Later, when Bubby finished cleaning up the mess he had left, she sat white-faced at the kitchen table. I heard her whispering into the phone as I folded dish towels. He had defecated everywhere, leaving neat piles of stool on the carpet. My heart hurt for Bubby, who had never thought it was a good idea to keep Baruch locked up downstairs but had acquiesced like she did every time Zeidy made a unilateral decision.
Still, I understood why Zeidy had acted the way he did; in our community it was unheard of to place a mentally ill person in an institution. How could we trust an asylum run by gentiles to care for a Hasidic Jew and meet his needs?
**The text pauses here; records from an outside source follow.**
-- ==== Sys2Proof/Syntax.lean ====
section
/-! DEFINITION. Syntax.lean: the commands of the part, one constructor per row of spec/opcode_table.json.

WHAT A COMMAND IS. Each row of the table is one whole, indivisible step of the part (95_what_each_step_holds.md).
Three kinds of step stand in it:
* what the outside does to the part: power, the card reset line, a link going down or up, and a head's writes into a
  staging window or into its port area. Their operands are the head, the place written and what is written;
* an ORDER being TAKEN by a head's port. An order is a record that the head has written into an order place and posted
  by the order post count (R183, R206); "the port reads the record from the place when it takes the order" (R206). The
  record's fields (R207) therefore stand in the part's own memory and are the order's operands; what the command itself
  has to say is WHICH port takes its oldest order. `Machine/Operands.lean` reads the fields;
* what the part does of its own accord: the completion of an operation that takes time, the expiry of a timer, a step of
  the Plan Walker. Their operand names the operation, the timer's owner, or nothing.

A port takes its orders strictly oldest first. The command of an order that is not the one in front at that moment, or
of a port that may not take an order then (R184), and an expiry of a timer that does not run, are steps that do not occur
in that state: the model leaves the state as it is (notes/assumptions/1.md). -/

namespace Sys2Proof

/-- The two controller heads (chapter 0.2). -/
inductive Head where
  | a
  | b
deriving DecidableEq, Repr

/-- The commands, in the table's order. -/
inductive Instr where
  /-- POWER_ON (R18, R203): power is applied. -/
  | powerOn
  /-- CARD_RESET (R203): the shelf asserts the card reset line. -/
  | cardReset
  /-- LINK_LOSS (R202): the link of head `h` goes DOWN. -/
  | linkLoss (h : Head)
  /-- LINK_UP (R202): the link of head `h` comes UP. -/
  | linkUp (h : Head)
  /-- WINDOW_WRITE (R29): head `h` writes `bytes` into staging window `lane` from offset `offset` upward. -/
  | windowWrite (h : Head) (lane offset : Nat) (bytes : List Byte)
  /-- ORDER_POST_COUNT_WRITE (R206): head `h` writes `value` into its order post count. -/
  | orderPostCountWrite (h : Head) (value : Half)
  /-- REPLY_READ_COUNT_WRITE (R206): head `h` writes `value` into its reply read count. -/
  | replyReadCountWrite (h : Head) (value : Half)
  /-- PORT_AREA_WRITE (R206): head `h` writes `bytes` into its port area from offset `offset` upward, elsewhere than the
  two counts above. -/
  | portAreaWrite (h : Head) (offset : Nat) (bytes : List Byte)
  /-- UNKNOWN_ORDER (R186): the port of `h` takes an order whose code names no order. -/
  | unknownOrder (h : Head)
  /-- MEDIUM_ADD (R2): the port of `h` takes this order. -/
  | mediumAdd (h : Head)
  /-- MEDIUM_REMOVE (R3): the port of `h` takes this order. -/
  | mediumRemove (h : Head)
  /-- MEDIUM_WITHDRAW (R175): the port of `h` takes this order. -/
  | mediumWithdraw (h : Head)
  /-- MEDIUM_RETURN (R176): the port of `h` takes this order. -/
  | mediumReturn (h : Head)
  /-- MEDIUM_RESET_POINTS (R177): the port of `h` takes this order. -/
  | mediumResetPoints (h : Head)
  /-- REEL_ADD (R6): the port of `h` takes this order. -/
  | reelAdd (h : Head)
  /-- REEL_ADD_COMPLETION (R8): the registration of the reel `reel` completes. -/
  | reelAddCompletion (reel : Nat)
  /-- REEL_REMOVE (R10): the port of `h` takes this order. -/
  | reelRemove (h : Head)
  /-- REFERENCE_LOAD (R14): the port of `h` takes this order. -/
  | referenceLoad (h : Head)
  /-- SEGMENT_READ (R17): the port of `h` takes this order. -/
  | segmentRead (h : Head)
  /-- COPY_SELECT (R59): the port of `h` takes this order. -/
  | copySelect (h : Head)
  /-- LANE_OPEN (R26): the port of `h` takes this order. -/
  | laneOpen (h : Head)
  /-- LANE_FEED (R30): the port of `h` takes this order. -/
  | laneFeed (h : Head)
  /-- LANE_FEED_COMPLETION (R31): the feed in progress on lane `lane` completes. -/
  | laneFeedCompletion (lane : Nat)
  /-- LANE_END (R33): the port of `h` takes this order. -/
  | laneEnd (h : Head)
  /-- LANE_ABORT (R34): the port of `h` takes this order. -/
  | laneAbort (h : Head)
  /-- LANE_REPORT (R45): the port of `h` takes this order. -/
  | laneReport (h : Head)
  /-- STALL_TIMER_EXPIRY (R35): the stall timer of lane `lane` expires. -/
  | stallTimerExpiry (lane : Nat)
  /-- ITEM_CLAIM (R153): the port of `h` takes this order. -/
  | itemClaim (h : Head)
  /-- ITEM_RETURN (R160): the port of `h` takes this order. -/
  | itemReturn (h : Head)
  /-- CLAIM_TIMER_EXPIRY (R158): the claim timer of the item with tag `tag` expires. -/
  | claimTimerExpiry (tag : Nat)
  /-- DISPUTE_ADOPT (R89): the port of `h` takes this order. -/
  | disputeAdopt (h : Head)
  /-- DISPUTE_REJECT (R90): the port of `h` takes this order. -/
  | disputeReject (h : Head)
  /-- CONFIRM_TIMER_EXPIRY (R78): the confirm timer of the dispute on segment `segment` of `reel` expires. -/
  | confirmTimerExpiry (reel segment : Nat)
  /-- REPAIR_REQUEST (R95): the port of `h` takes this order. -/
  | repairRequest (h : Head)
  /-- PLAN_LOAD (R110): the port of `h` takes this order. -/
  | planLoad (h : Head)
  /-- PLAN_LOAD_COMPLETION (R110): the load of plan slot `slot` completes. -/
  | planLoadCompletion (slot : Nat)
  /-- PLAN_START (R112): the port of `h` takes this order. -/
  | planStart (h : Head)
  /-- PLAN_QUEUE (R113): the port of `h` takes this order. -/
  | planQueue (h : Head)
  /-- PLAN_PAUSE (R114): the port of `h` takes this order. -/
  | planPause (h : Head)
  /-- PLAN_RESUME (R114): the port of `h` takes this order. -/
  | planResume (h : Head)
  /-- PLAN_STOP (R115): the port of `h` takes this order. -/
  | planStop (h : Head)
  /-- BANDS_SET (R123): the port of `h` takes this order. -/
  | bandsSet (h : Head)
  /-- DAY_SET (R108): the port of `h` takes this order. -/
  | daySet (h : Head)
  /-- WALKER_POSITION (R119): the Plan Walker takes up its next entry or position. -/
  | walkerPosition
  /-- PACE_SET (R131): the port of `h` takes this order. -/
  | paceSet (h : Head)
  /-- PACE_START (R133): the port of `h` takes this order. -/
  | paceStart (h : Head)
  /-- PACE_STOP (R137): the port of `h` takes this order. -/
  | paceStop (h : Head)
  /-- PACE_HALT (R138): the port of `h` takes this order. -/
  | paceHalt (h : Head)
  /-- DELAY_TIMER_EXPIRY (R134): the start delay of the Pacer ends. -/
  | delayTimerExpiry
  /-- WORK_WINDOW_END (R136): the window timer of a work window expires. -/
  | workWindowEnd
  /-- YIELD_WINDOW_END (R136): the window timer of a yield window expires. -/
  | yieldWindowEnd
  /-- LADDER_SET (R174): the port of `h` takes this order. -/
  | ladderSet (h : Head)
  /-- TIMERS_SET (R188): the port of `h` takes this order. -/
  | timersSet (h : Head)
  /-- FINDING_TAKE (R195): the port of `h` takes this order. -/
  | findingTake (h : Head)
  /-- ATTENTION_SET (R197): the port of `h` takes this order. -/
  | attentionSet (h : Head)
  /-- STATUS (R189): the port of `h` takes this order. -/
  | status (h : Head)
  /-- PORT_RESET (R200, R201): the port of `h` takes this order. -/
  | portReset (h : Head)
deriving DecidableEq, Repr

end Sys2Proof
end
Even the insane are not exempt from the laws and customs of Judaism. In a way, Zeidy was brave to undertake the care of Baruch's soul, even though he was ill equipped to deal with the effects of his psychosis. (Feldman 41-42)
When a literary agent informs Deborah that she is nothing like she expected, Deborah is "secretly overjoyed to hear her confirmation, to know that I blend in here, that I look just like everyone else. To think, on the Upper East Side, I finally know what it feels like to not stand out in the way I always have" (Feldman 240).
Later, Deborah writes:
- I'm wearing jeans and a V-neck, and my hair is long and straight and snakes around my shoulder to dangle like a thick, dark ribbon down my side. I must look just like everyone else here. Finally, the blessed feeling of anonymity, of belonging; are they not the same? Can anyone see past my nonchalant poise to the nervous joy underneath? (Feldman 241)
While Deborah realizes by the end of her work that she can keep aspects of her past with her, and even be proud of them, I think this deep-rooted wish to conform and not to stand out is one of the lingering negative aspects of her upbringing. It seems to me that Deborah still has more steps to take and strides to make in reclaiming her individuality - so that she can be different from her society but not totally in step with American secular society, either.